(Stored data)
/-- R156: a frame that finds eight in the queue takes the place of the youngest frame of the lowest class there
that is not in transmission, if that class is lower than its own; else it is refused and the queue stays as it
was. R153, R156: the frame displaced or refused is lost: its owner acts, and TX_DISPLACED is recorded with its kind. A
lost CALL (R22) or AGREE (R29) brings the caller to IDLE with SLOT_LOST and its own number, the AGREE's slot written
into the last-slot record; a lost MENU (R24) brings IDLE with SLOT_LOST and the caller's number. A lost READY (R43),
RELEASE (R128) or HELLO that is pending (R164) is noted, to be queued again at the next frame end. A lost GO has the
gate timer start again with 100 ms (R48). A lost CLAIM (R121) has its zones FREE, its request waiting at the head of
the list, and the list tried at the next frame end only. Of any other frame, and of one that its owner has given up,
the loss does nothing. That a frame which displaces another is entered before the loss is reported is the model's
reading (log entry 15). -/
def Obligations.FullQueueDisplacesTheLowestClass : Prop :=
  (∀ (cur : Option Nat) (q : List TxFrame) (f : TxFrame), q.length = 8 → (q.map (·.id)).Nodup →
    let rank := fun (g : TxFrame) => classRank (frameClass g.content)
    ((∃ g ∈ q, cur ≠ some g.id ∧ rank g < rank f) →
      ∃ l v r, q = l ++ v :: r ∧ queueEntry cur q f = (l ++ r ++ [f], some v) ∧ cur ≠ some v.id
        ∧ (∀ g ∈ q, cur ≠ some g.id → rank v ≤ rank g) ∧ ∀ g ∈ r, cur ≠ some g.id → rank g ≠ rank v)
    ∧ ((∀ g ∈ q, cur ≠ some g.id → rank f ≤ rank g) → queueEntry cur q f = (q, some f)))
  ∧ (∀ (c : Content) (s : State),
    let r := queueEntry s.bus.current s.bus.queue ⟨s.bus.nextId, c⟩
    let u := { s with bus := { s.bus with queue := r.1, nextId := s.bus.nextId + 1 } }
    queueFrame c s = match r.2 with
      | none => u
      | some v => raiseFault .txDisplaced (kindByte v.content) (onLoss v u))
  ∧ ∀ (f : TxFrame) (s : State), onLoss f s = match f.content with
    | .call _ _ _ _ =>
      if s.she.engine = .calling ∧ (∃ g, s.she.gather = some g ∧ g.callFrame = f.id) then
        raiseFault .slotLost (ownNo s) (idleAt s.now s) else s
    | .menu _ _ _ => match s.she.answer with
      | some a =>
        if s.she.engine = .answered ∧ a.menuFrame = f.id then raiseFault .slotLost a.caller (idleAt s.now s) else s
      | none => s
    | .agree _ _ _ _ _ => match s.she.gather, s.she.pend with
      | some g, some p =>
        if s.she.engine = .calling ∧ g.agree.map (·.frame) = some f.id then
          raiseFault .slotLost (ownNo s) { idleAt s.now s with sck := s.sck.dealt g.slot p.day } else s
      | _, _ => s
    | .ready _ _ => match s.gtu.gate with
      | some g =>
        if g.phase = .readyQueued ∧ g.readyFrame = some f.id then { s with gtu := { s.gtu with
          gate := some { g with readyFrame := none, readyLost := some s.bus.frameEnds } } } else s
      | none => s
    | .go _ _ _ => match s.gtu.gate with
      | some g =>
        if g.phase = .ready ∧ g.goFrame = some f.id then { s with gtu := { s.gtu with
          gate := some { g with goFrame := none, timer := some (s.now + 100000) } } } else s
      | none => s
    | .claim false _ => { s with zon := { s.zon with
        reqs := backToHead f.id s.zon.reqs, claimRetry := some s.bus.frameEnds
        view := s.zon.view.map fun e => match e with
          | .pending st g w k => if st = ownNo s ∧ g = f.id then .free else .pending st g w k
          | _ => e } }
    | .release zones => { s with zon := { s.zon with releaseLost := s.zon.releaseLost ++ [(s.bus.frameEnds, zones)] } }
    | .hello _ =>
      if s.iml.helloPending then { s with iml := { s.iml with helloLost := some s.bus.frameEnds } } else s
    | _ => s

/-! ## Programme agreement (chapter 2) -/

/-- R18: the programmes of the menu: 0 always; another where its directory entry is present and not marked bad,
every required figure is configured and PARKED, every required bell is configured and enabled and (if it needs
any) the rail is not CUT, and it is quiet-fit unless the level is OPEN. -/
def Obligations.MenuIsWhatTheStationCanPlay : Prop :=
  ∀ (p : Nat) (s : State), p < 32 →
    let e := s.csq.directory.getD p DirEntry.absent
    (Bits.mem (menuOf s) p = true ↔ p = 0 ∨
      (e.present = true ∧ e.bad = false
        ∧ (∀ f < 8, Bits.mem e.figures f = true → figRec s f ≠ none ∧ (figRun s f).state = .parked)
        ∧ (∀ b < 16, Bits.mem e.bells b = true → ∃ c, bellRec s b = some c ∧ c.enabled = true)
        ∧ (e.bells = 0 ∨ s.chr.rail ≠ .cut) ∧ (s.sck.level = .opened ∨ e.quietFit = true)))

/-- R21: at the call delay's expiry in CALL_WAIT a station that still meets the conditions of R20 queues its
CALL (slot, preferred programme, menu, level) and enters CALLING; one that does not returns to IDLE without a
fault or a last-slot record. -/
def Obligations.CallDelayQueuesTheCall : Prop :=
  ∀ (t e : Nat) (p : PendingSlot) (s : State), Live t s → s.she.engine = .callWait → s.she.pend = some p →
    p.delay = some e → e ≤ t → s.bus.queue.length < 8 →
    let ok := s.iml.station = .inService ∧ s.sck.grade ≤ 14 ∧ (s.sck.level ≠ .closed ∨ p.slot = 2047)
    let pref := match p.requested, entryInForce s, p.kind with
      | some r, _, _ => r
      | none, some e, some .hour => e.prefHour
      | none, some e, some .other => e.prefOther
      | none, _, _ => 0
    (ok → exec (.callDelayExpiry t) s = .next { s with
      now := t, bus := s.bus.queued (.call p.slot pref (menuOf s) s.sck.level)
      she := { s.she with
        engine := .calling, pend := some { p with delay := none }
        gather := some ⟨s.bus.nextId, p.slot, pref, menuOf s, s.sck.level, none, [], none⟩ } })
    ∧ (¬ok → exec (.callDelayExpiry t) s = .next (idleAt t s))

» **PROBLEM**
Transcribe the data above in full, keeping every word as it is.

» **YOUR RESPONSE**
/-- R156: a frame that finds eight in the queue takes the place of the youngest frame of the lowest class there
that is not in transmission, if that class is lower than its own; else it is refused and the queue stays as it
was. R153, R156: the frame displaced or refused is lost: its owner acts, and TX_DISPLACED is recorded with its kind. A
lost CALL (R22) or AGREE (R29) brings the caller to IDLE with SLOT_LOST and its own number, the AGREE's slot written
into the last-slot record; a lost MENU (R24) brings IDLE with SLOT_LOST and the caller's number. A lost READY (R43),
RELEASE (R128) or HELLO that is pending (R164) is noted, to be queued again at the next frame end. A lost GO has the
gate timer start again with 100 ms (R48). A lost CLAIM (R121) has its zones FREE, its request waiting at the head of
the list, and the list tried at the next frame end only. Of any other frame, and of one that its owner has given up,
the loss does nothing. That a frame which displaces another is entered before the loss is reported is the model's
reading (log entry 15). -/
def Obligations.FullQueueDisplacesTheLowestClass : Prop :=
  (∀ (cur : Option Nat) (q : List TxFrame) (f : TxFrame), q.length = 8 → (q.map (·.id)).Nodup →
    let rank := fun (g : TxFrame) => classRank (frameClass g.content)
    ((∃ g ∈ q, cur ≠ some g.id ∧ rank g < rank f) →
      ∃ l v r, q = l ++ v :: r ∧ queueEntry cur q f = (l ++ r ++ [f], some v) ∧ cur ≠ some v.id
        ∧ (∀ g ∈ q, cur ≠ some g.id → rank v ≤ rank g) ∧ ∀ g ∈ r, cur ≠ some g.id → rank g ≠ rank v)
    ∧ ((∀ g ∈ q, cur ≠ some g.id → rank f ≤ rank g) → queueEntry cur q f = (q, some f)))
  ∧ (∀ (c : Content) (s : State),
    let r := queueEntry s.bus.current s.bus.queue ⟨s.bus.nextId, c⟩
    let u := { s with bus := { s.bus with queue := r.1, nextId := s.bus.nextId + 1 } }
    queueFrame c s = match r.2 with
      | none => u
      | some v => raiseFault .txDisplaced (kindByte v.content) (onLoss v u))
  ∧ ∀ (f : TxFrame) (s : State), onLoss f s = match f.content with
    | .call _ _ _ _ =>
      if s.she.engine = .calling ∧ (∃ g, s.she.gather = some g ∧ g.callFrame = f.id) then
        raiseFault .slotLost (ownNo s) (idleAt s.now s) else s
    | .menu _ _ _ => match s.she.answer with
      | some a =>
        if s.she.engine = .answered ∧ a.menuFrame = f.id then raiseFault .slotLost a.caller (idleAt s.now s) else s
      | none => s
    | .agree _ _ _ _ _ => match s.she.gather, s.she.pend with
      | some g, some p =>
        if s.she.engine = .calling ∧ g.agree.map (·.frame) = some f.id then
          raiseFault .slotLost (ownNo s) { idleAt s.now s with sck := s.sck.dealt g.slot p.day } else s
      | _, _ => s
    | .ready _ _ => match s.gtu.gate with
      | some g =>
        if g.phase = .readyQueued ∧ g.readyFrame = some f.id then { s with gtu := { s.gtu with
          gate := some { g with readyFrame := none, readyLost := some s.bus.frameEnds } } } else s
      | none => s
    | .go _ _ _ => match s.gtu.gate with
      | some g =>
        if g.phase = .ready ∧ g.goFrame = some f.id then { s with gtu := { s.gtu with
          gate := some { g with goFrame := none, timer := some (s.now + 100000) } } } else s
      | none => s
    | .claim false _ => { s with zon := { s.zon with
        reqs := backToHead f.id s.zon.reqs, claimRetry := some s.bus.frameEnds
        view := s.zon.view.map fun e => match e with
          | .pending st g w k => if st = ownNo s ∧ g = f.id then .free else .pending st g w k
          | _ => e } }
    | .release zones => { s with zon := { s.zon with releaseLost := s.zon.releaseLost ++ [(s.bus.frameEnds, zones)] } }
    | .hello _ =>
      if s.iml.helloPending then { s with iml := { s.iml with helloLost := some s.bus.frameEnds } } else s
    | _ => s

/-! ## Programme agreement (chapter 2) -/

/-- R18: the programmes of the menu: 0 always; another where its directory entry is present and not marked bad,
every required figure is configured and PARKED, every required bell is configured and enabled and (if it needs
any) the rail is not CUT, and it is quiet-fit unless the level is OPEN. -/
def Obligations.MenuIsWhatTheStationCanPlay : Prop :=
  ∀ (p : Nat) (s : State), p < 32 →
    let e := s.csq.directory.getD p DirEntry.absent
    (Bits.mem (menuOf s) p = true ↔ p = 0 ∨
      (e.present = true ∧ e.bad = false
        ∧ (∀ f < 8, Bits.mem e.figures f = true → figRec s f ≠ none ∧ (figRun s f).state = .parked)
        ∧ (∀ b < 16, Bits.mem e.bells b = true → ∃ c, bellRec s b = some c ∧ c.enabled = true)
        ∧ (e.bells = 0 ∨ s.chr.rail ≠ .cut) ∧ (s.sck.level = .opened ∨ e.quietFit = true)))

/-- R21: at the call delay's expiry in CALL_WAIT a station that still meets the conditions of R20 queues its
CALL (slot, preferred programme, menu, level) and enters CALLING; one that does not returns to IDLE without a
fault or a last-slot record. -/
def Obligations.CallDelayQueuesTheCall : Prop :=
  ∀ (t e : Nat) (p : PendingSlot) (s : State), Live t s → s.she.engine = .callWait → s.she.pend = some p →
    p.delay = some e → e ≤ t → s.bus.queue.length < 8 →
    let ok := s.iml.station = .inService ∧ s.sck.grade ≤ 14 ∧ (s.sck.level ≠ .closed ∨ p.slot = 2047)
    let pref := match p.requested, entryInForce s, p.kind with
      | some r, _, _ => r
      | none, some e, some .hour => e.prefHour
      | none, some e, some .other => e.prefOther
      | none, _, _ => 0
    (ok → exec (.callDelayExpiry t) s = .next { s with
      now := t, bus := s.bus.queued (.call p.slot pref (menuOf s) s.sck.level)
      she := { s.she with
        engine := .calling, pend := some { p with delay := none }
        gather := some ⟨s.bus.nextId, p.slot, pref, menuOf s, s.sck.level, none, [], none⟩ } })
    ∧ (¬ok → exec (.callDelayExpiry t) s = .next (idleAt t s))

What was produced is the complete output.